Variant Annotation - Python

We first created a custom reference database with snpEff build and using as input the GFF file from the NCBI Genome entry ID GCA_000195955.2, Assembly version ASM19595v2. We used the standard bacterial code of the NCBI genetic code tables. (Table 11).

Then we used the following command to perform the annotation:

snpEff ann -config snpEff.config -upDownStreamLen 2000 -spliceSiteSize 0 -spliceRegionExonSize 0 -spliceRegionIntronMax 0 -spliceRegionIntronMin 0 NC_000962.3 tmp.vcf | grep -v "^#" | cut -f3,8 > annotated_file.txt

Because of consistent errors of SnpEff, we curated, fixed and normalized its output using the scripts in the Variant Annotation - Python folder The input file read by the script consists of two columns, with the first column being our internal variant id (integer) and the second column the ANN INFO tag of the VCF generated by snpEff ann. The script can be modified to expect that column as output only if you wish to replicate our full annotation process.

Solo algorithm - R implementation

Contains all scripts necessary to run the SOLO algorithm in R.

For issues related to this code, email Leonid Chindelevitch lchindel@ic.ac.uk


Before starting work please enusre you have installed all the required packages:


This folder contains various scripts required to execute the analysis that led to version 2 of the catalogue, once the genomic variants have been extracted.

It implements a fully ported version of the SOLO algorithm that is at the core of the analysis, and provides an open-source alternative to the STATA codebase.

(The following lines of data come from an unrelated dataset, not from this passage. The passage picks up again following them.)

/-- Write one piece: here, as an ST request to a peer whose answer the job awaits, or by commits to a replica set. -/
def putPiece (s : State) (j : Job) (a : Nat) (bs : List Byte) : State × Option Nat :=
  if !inside j.writes a bs.length then (s, some 0x13)
  else match engTranslate s j a bs.length true with
    | (.error f, s) => (s, some f.1)
    | (.ok p, s) => match p with
      | .loc pa => (engStore s pa bs, none)
      | .peer mode rank pa =>
        if sinks s j.ctx then (s, none)
        else
        let c : CacheUse := if mode = 2 then .write (globalAddr rank pa) bs else .none
        match sendReq (cacheSend s c) j.shed j.ctx rank 0 0 pa false bs (.job j.id) (wd a) bs.length 0 0 c with
        | some (_, s) => (s, none)
        | none => (s, some 0x40)
      | .repl ix pa =>
        if sinks s j.ctx then (if (setMembers s ix).contains s.peer.toNat then engStore s pa bs else s, none)
        else (modJob s j.id (fun j => { j with commits := j.commits ++ commitsOf ix (setMembers s ix) (bs.length / 16 + 2) a pa bs }), none)
      | .ver _ _ _ _ => (s, some 0x11)

/-- Write bytes piece by piece; stop at the first that faults, with its address and code. -/
def putPieces (s : State) (j : Job) (bs : List Byte) : List (Nat × Nat) → State × Option (Nat × Nat)
  | [] => (s, none)
  | (a, n) :: r => match putPiece s j a (bs.take n) with
    | (s, some c) => (s, some (a, c))
    | (s, none) => putPieces s j (bs.drop n) r

/-- Write a list of chunks in order. -/
def putChunks (s : State) (j : Job) : List (Nat × List Byte) → State × Option (Nat × Nat)
  | [] => (s, none)
  | (a, bs) :: r => match putPieces s j bs (pieces a bs.length) with
    | (s, some f) => (s, some f)
    | (s, none) => putChunks s j r

/-- Join chunks that continue one another. -/
def joinChunks (xs : List (Nat × List Byte)) : List (Nat × List Byte) :=
  (xs.foldl (fun (acc : List (Nat × List Byte)) x => match acc with
    | (a, bs) :: r => if a + bs.length = x.1 then (a, bs ++ x.2) :: r else x :: acc
    | [] => [x]) []).reverse

/-! ### Ends of jobs (R369) -/

/-- Count results of a job (R188): counters of one format. -/
def countJob (s : State) (j : Job) (fty : Nat) (cs : List Nat) : State := countAll s j.node (jobAt s j) (resultsOf j.ia (cs.map (fun c => (fty, c))))

/-- Cancel the queued jobs that a faulted job stops, one after another: each cancelled job stops those that follow it in turn (log 28: DEDUCED, unsafe). -/
def cancelRest (s : State) : List Job → State
  | [] => s
  | f :: r =>
    let stopped := (earlierJobs s f).any (fun e => mustFollow e f && (match e.state with
      | .ran (some _) => true
      | _ => false))
    let s := if stopped then modJob s f.id (fun j => match j.state with
        | .queued => { j with state := .ran (some ⟨0x60, 0, 0⟩) }
        | _ => j) else s
    cancelRest s r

To unit-test the SOLO algorithm, run

setwd("Solo algorithm - R implementation")
source("Driver.R")
source("Constants.R")
source("SOLORefactoring.R")
stopifnot(testSOLO())

If no error message is produced, the unit test has been run successfully.


In additional to the phenotypic & genetic data extracted from our Postgres database, a few complimentory files located in the folder "Input data files for Solo algorithms/additional-data" are necessary to run a full replication of the algorithm


A full replication of the analysis is run as follows; arguments explained below:

source("Solo algorithm - R implementation/Driver.R")

EXTRACTION_ID = "2023-04-25T06_00_10.443990_jr_b741dc136e079fa8583604a4915c0dc751724ae9880f06e7c2eacc939e086536"

mainDriver(
    EXTRACTION_ID = EXTRACTION_ID,
    OUTPUT_DIRECTORY = paste0("Results/", EXTRACTION_ID),
    SCRIPT_LOCATION_DIR = "Solo algorithm - R implementation",
    DATA_DIRECTORY = paste0("Input data files for Solo algorithms/", EXTRACTION_ID),
    NON_DATABASE_DIRECTORY = "Input data files for Solo algorithms/additional-data"
)

EXTRACTION_ID is the unique identifier for the preprocessed database containing genotypic and phenotypic information that serves as input for the analysis. The default value corresponds to the database extraction provided in the repository.

OUTPUT_DIRECTORY is the directory to be used for writing all the output files; by default, it is set to "Results/" followed by EXTRACTION_ID to make it unique.

SCRIPT_LOCATION_DIR is the directory where all the R scripts including this one are located; the default value above works when run using the GitHub repository.

DATA_DIRECTORY is the directory containing the database extraction; the default value above works when run using the GitHub repository.

NON_DATABASE_DIRECTORY is the directory containing the additional CSV files for the analysis; the default value above works when run using the GitHub repository.

Solo algorithm - Stata implementation

Contains all scripts necessary to run the SOLO algorithm in Stata.

Database Schema - Postgres

The definition of our database which sustains all our analysis. Partly built using the biosql specifications.